The problem
Which lines of the records below contain the word "lastIndex"? Report each of them in full.

Task input
/-! ### markHeader -/

@[simp] theorem State.markHeader_phase (s : State) : s.markHeader.phase = s.phase := rfl
@[simp] theorem State.markHeader_channel (s : State) : s.markHeader.channel = s.channel := rfl
@[simp] theorem State.markHeader_expectedSeqNr (s : State) : s.markHeader.expectedSeqNr = s.expectedSeqNr := rfl
@[simp] theorem State.markHeader_lastIndex (s : State) : s.markHeader.lastIndex = s.lastIndex := rfl
@[simp] theorem State.markHeader_lastSeqNr (s : State) : s.markHeader.lastSeqNr = s.lastSeqNr := rfl
@[simp] theorem State.markHeader_unackedByteCount (s : State) : s.markHeader.unackedByteCount = s.unackedByteCount := rfl
@[simp] theorem State.markHeader_receiving (s : State) : s.markHeader.receiving = s.receiving := rfl
@[simp] theorem State.markHeader_rxBuf (s : State) : s.markHeader.rxBuf = s.rxBuf := rfl
@[simp] theorem State.markHeader_hdrWritten (s : State) : s.markHeader.hdrWritten = true := rfl
@[simp] theorem State.markHeader_fatal (s : State) : s.markHeader.fatal = s.fatal := rfl
@[simp] theorem State.markHeader_cfg (s : State) : s.markHeader.cfg = s.cfg := rfl
@[simp] theorem State.markHeader_inputs (s : State) : s.markHeader.inputs = s.inputs := rfl
@[simp] theorem State.markHeader_clock (s : State) : s.markHeader.clock = s.clock := rfl
@[simp] theorem State.markHeader_txDraws (s : State) : s.markHeader.txDraws = s.txDraws := rfl
@[simp] theorem State.markHeader_sinkDraws (s : State) : s.markHeader.sinkDraws = s.sinkDraws := rfl
@[simp] theorem State.markHeader_outputs (s : State) : s.markHeader.outputs = s.outputs := rfl
@[simp] theorem State.markHeader_result (s : State) : s.markHeader.result = s.result := rfl

/-! ### latchFatal -/

@[simp] theorem State.latchFatal_phase (s : State) : s.latchFatal.phase = .stopping := rfl
@[simp] theorem State.latchFatal_channel (s : State) : s.latchFatal.channel = s.channel := rfl
@[simp] theorem State.latchFatal_expectedSeqNr (s : State) : s.latchFatal.expectedSeqNr = s.expectedSeqNr := rfl
@[simp] theorem State.latchFatal_lastIndex (s : State) : s.latchFatal.lastIndex = s.lastIndex := rfl
@[simp] theorem State.latchFatal_lastSeqNr (s : State) : s.latchFatal.lastSeqNr = s.lastSeqNr := rfl
@[simp] theorem State.latchFatal_unackedByteCount (s : State) : s.latchFatal.unackedByteCount = s.unackedByteCount := rfl
@[simp] theorem State.latchFatal_receiving (s : State) : s.latchFatal.receiving = false := rfl
@[simp] theorem State.latchFatal_rxBuf (s : State) : s.latchFatal.rxBuf = [] := rfl
@[simp] theorem State.latchFatal_hdrWritten (s : State) : s.latchFatal.hdrWritten = s.hdrWritten := rfl
@[simp] theorem State.latchFatal_fatal (s : State) : s.latchFatal.fatal = true := rfl
@[simp] theorem State.latchFatal_cfg (s : State) : s.latchFatal.cfg = s.cfg := rfl
@[simp] theorem State.latchFatal_inputs (s : State) : s.latchFatal.inputs = s.inputs := rfl
@[simp] theorem State.latchFatal_clock (s : State) : s.latchFatal.clock = s.clock := rfl
@[simp] theorem State.latchFatal_txDraws (s : State) : s.latchFatal.txDraws = s.txDraws := rfl
@[simp] theorem State.latchFatal_sinkDraws (s : State) : s.latchFatal.sinkDraws = s.sinkDraws := rfl
@[simp] theorem State.latchFatal_outputs (s : State) : s.latchFatal.outputs = s.outputs := rfl
@[simp] theorem State.latchFatal_result (s : State) : s.latchFatal.result = s.result := rfl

Response below
@[simp] theorem State.markHeader_lastIndex (s : State) : s.markHeader.lastIndex = s.lastIndex := rfl
@[simp] theorem State.latchFatal_lastIndex (s : State) : s.latchFatal.lastIndex = s.lastIndex := rfl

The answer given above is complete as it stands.